Goal of the exercise:
In the entries that follow, find the line containing "buf).params = s.params := rfl", then output exactly every line from the first through that one.

Available records:
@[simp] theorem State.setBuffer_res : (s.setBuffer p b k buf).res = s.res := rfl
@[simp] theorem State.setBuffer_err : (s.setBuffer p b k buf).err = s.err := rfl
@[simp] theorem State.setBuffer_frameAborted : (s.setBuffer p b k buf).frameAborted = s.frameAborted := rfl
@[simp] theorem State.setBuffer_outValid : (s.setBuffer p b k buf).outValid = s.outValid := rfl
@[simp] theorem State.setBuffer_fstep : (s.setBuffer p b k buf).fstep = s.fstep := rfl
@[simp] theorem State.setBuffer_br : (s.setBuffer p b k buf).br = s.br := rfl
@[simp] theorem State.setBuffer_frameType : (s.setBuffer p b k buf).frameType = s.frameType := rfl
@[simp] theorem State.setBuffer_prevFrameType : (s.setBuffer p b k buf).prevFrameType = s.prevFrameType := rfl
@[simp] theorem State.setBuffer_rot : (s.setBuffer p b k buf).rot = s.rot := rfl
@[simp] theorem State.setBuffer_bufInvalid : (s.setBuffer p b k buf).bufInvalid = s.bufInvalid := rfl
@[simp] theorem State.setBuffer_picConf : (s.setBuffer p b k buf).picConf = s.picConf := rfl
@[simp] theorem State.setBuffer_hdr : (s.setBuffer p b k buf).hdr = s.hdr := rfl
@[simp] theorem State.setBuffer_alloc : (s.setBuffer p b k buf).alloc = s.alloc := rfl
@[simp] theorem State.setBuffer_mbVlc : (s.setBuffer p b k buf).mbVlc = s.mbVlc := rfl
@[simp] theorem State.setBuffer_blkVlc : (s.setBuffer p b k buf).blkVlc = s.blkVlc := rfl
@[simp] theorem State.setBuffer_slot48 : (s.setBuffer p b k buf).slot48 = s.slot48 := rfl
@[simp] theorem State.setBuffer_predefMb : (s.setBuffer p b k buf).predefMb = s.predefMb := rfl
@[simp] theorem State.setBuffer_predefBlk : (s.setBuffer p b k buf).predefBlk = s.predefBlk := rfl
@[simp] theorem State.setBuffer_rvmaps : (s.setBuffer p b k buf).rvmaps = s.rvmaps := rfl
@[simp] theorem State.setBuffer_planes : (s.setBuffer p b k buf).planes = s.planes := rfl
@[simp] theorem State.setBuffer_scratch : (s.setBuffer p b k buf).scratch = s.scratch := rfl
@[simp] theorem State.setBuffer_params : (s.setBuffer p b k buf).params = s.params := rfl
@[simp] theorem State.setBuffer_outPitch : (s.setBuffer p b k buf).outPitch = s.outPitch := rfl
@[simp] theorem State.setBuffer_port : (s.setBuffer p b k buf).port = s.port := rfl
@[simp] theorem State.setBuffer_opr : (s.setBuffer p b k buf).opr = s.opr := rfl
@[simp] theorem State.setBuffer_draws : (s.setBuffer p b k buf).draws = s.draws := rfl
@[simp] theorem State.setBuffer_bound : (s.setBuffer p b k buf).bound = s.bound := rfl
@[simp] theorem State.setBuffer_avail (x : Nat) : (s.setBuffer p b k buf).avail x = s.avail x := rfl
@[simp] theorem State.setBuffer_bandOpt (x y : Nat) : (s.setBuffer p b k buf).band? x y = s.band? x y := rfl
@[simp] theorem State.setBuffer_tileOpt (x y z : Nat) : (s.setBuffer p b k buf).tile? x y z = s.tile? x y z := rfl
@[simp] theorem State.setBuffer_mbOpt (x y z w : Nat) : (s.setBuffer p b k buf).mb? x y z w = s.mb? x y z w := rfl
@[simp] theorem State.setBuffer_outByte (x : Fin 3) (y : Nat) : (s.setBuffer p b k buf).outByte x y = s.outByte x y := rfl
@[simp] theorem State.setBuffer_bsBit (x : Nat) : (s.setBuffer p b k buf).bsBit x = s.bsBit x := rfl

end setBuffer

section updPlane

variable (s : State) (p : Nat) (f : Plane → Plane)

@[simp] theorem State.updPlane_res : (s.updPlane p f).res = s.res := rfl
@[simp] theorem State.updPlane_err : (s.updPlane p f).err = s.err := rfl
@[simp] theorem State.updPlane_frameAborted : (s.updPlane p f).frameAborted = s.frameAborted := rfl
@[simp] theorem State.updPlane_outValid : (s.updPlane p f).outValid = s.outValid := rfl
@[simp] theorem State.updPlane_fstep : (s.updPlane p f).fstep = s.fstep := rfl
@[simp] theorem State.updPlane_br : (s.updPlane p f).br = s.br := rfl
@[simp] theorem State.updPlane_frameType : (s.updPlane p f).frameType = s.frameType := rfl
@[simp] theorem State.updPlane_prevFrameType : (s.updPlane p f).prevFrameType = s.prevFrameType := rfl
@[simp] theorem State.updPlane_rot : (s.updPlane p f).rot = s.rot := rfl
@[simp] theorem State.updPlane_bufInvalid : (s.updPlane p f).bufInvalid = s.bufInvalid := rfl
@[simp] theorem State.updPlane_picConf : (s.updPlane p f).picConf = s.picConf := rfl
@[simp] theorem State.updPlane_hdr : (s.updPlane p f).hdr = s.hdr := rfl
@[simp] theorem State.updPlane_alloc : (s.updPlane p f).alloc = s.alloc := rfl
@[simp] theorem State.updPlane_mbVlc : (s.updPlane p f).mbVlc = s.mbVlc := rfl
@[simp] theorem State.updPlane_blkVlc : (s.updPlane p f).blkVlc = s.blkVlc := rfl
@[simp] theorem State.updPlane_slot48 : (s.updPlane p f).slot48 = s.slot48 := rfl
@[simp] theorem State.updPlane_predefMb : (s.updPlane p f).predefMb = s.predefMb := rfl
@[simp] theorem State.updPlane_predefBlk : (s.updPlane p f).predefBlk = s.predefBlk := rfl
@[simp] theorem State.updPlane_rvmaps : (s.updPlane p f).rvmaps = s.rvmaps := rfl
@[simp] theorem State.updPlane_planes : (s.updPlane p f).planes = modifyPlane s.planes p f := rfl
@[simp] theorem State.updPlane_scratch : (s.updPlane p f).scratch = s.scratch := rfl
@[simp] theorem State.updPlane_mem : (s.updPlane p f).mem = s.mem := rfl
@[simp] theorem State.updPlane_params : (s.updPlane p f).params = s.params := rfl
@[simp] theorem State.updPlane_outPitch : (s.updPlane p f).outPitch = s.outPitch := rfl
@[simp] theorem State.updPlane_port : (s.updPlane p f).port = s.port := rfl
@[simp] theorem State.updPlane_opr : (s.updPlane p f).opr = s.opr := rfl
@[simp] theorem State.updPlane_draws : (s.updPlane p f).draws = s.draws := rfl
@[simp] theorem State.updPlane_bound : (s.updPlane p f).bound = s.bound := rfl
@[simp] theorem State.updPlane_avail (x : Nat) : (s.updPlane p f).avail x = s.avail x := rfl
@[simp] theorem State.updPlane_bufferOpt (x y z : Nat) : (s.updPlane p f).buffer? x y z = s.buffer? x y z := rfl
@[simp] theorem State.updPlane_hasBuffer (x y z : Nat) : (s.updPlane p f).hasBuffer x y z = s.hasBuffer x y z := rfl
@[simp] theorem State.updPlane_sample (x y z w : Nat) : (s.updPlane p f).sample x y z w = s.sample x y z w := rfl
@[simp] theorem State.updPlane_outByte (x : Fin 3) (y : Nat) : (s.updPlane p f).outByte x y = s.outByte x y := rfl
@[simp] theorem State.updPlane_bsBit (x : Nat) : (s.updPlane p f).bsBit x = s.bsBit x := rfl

Problem solution:
@[simp] theorem State.setBuffer_res : (s.setBuffer p b k buf).res = s.res := rfl
@[simp] theorem State.setBuffer_err : (s.setBuffer p b k buf).err = s.err := rfl
@[simp] theorem State.setBuffer_frameAborted : (s.setBuffer p b k buf).frameAborted = s.frameAborted := rfl
@[simp] theorem State.setBuffer_outValid : (s.setBuffer p b k buf).outValid = s.outValid := rfl
@[simp] theorem State.setBuffer_fstep : (s.setBuffer p b k buf).fstep = s.fstep := rfl
@[simp] theorem State.setBuffer_br : (s.setBuffer p b k buf).br = s.br := rfl
@[simp] theorem State.setBuffer_frameType : (s.setBuffer p b k buf).frameType = s.frameType := rfl
@[simp] theorem State.setBuffer_prevFrameType : (s.setBuffer p b k buf).prevFrameType = s.prevFrameType := rfl
@[simp] theorem State.setBuffer_rot : (s.setBuffer p b k buf).rot = s.rot := rfl
@[simp] theorem State.setBuffer_bufInvalid : (s.setBuffer p b k buf).bufInvalid = s.bufInvalid := rfl
@[simp] theorem State.setBuffer_picConf : (s.setBuffer p b k buf).picConf = s.picConf := rfl
@[simp] theorem State.setBuffer_hdr : (s.setBuffer p b k buf).hdr = s.hdr := rfl
@[simp] theorem State.setBuffer_alloc : (s.setBuffer p b k buf).alloc = s.alloc := rfl
@[simp] theorem State.setBuffer_mbVlc : (s.setBuffer p b k buf).mbVlc = s.mbVlc := rfl
@[simp] theorem State.setBuffer_blkVlc : (s.setBuffer p b k buf).blkVlc = s.blkVlc := rfl
@[simp] theorem State.setBuffer_slot48 : (s.setBuffer p b k buf).slot48 = s.slot48 := rfl
@[simp] theorem State.setBuffer_predefMb : (s.setBuffer p b k buf).predefMb = s.predefMb := rfl
@[simp] theorem State.setBuffer_predefBlk : (s.setBuffer p b k buf).predefBlk = s.predefBlk := rfl
@[simp] theorem State.setBuffer_rvmaps : (s.setBuffer p b k buf).rvmaps = s.rvmaps := rfl
@[simp] theorem State.setBuffer_planes : (s.setBuffer p b k buf).planes = s.planes := rfl
@[simp] theorem State.setBuffer_scratch : (s.setBuffer p b k buf).scratch = s.scratch := rfl
@[simp] theorem State.setBuffer_params : (s.setBuffer p b k buf).params = s.params := rfl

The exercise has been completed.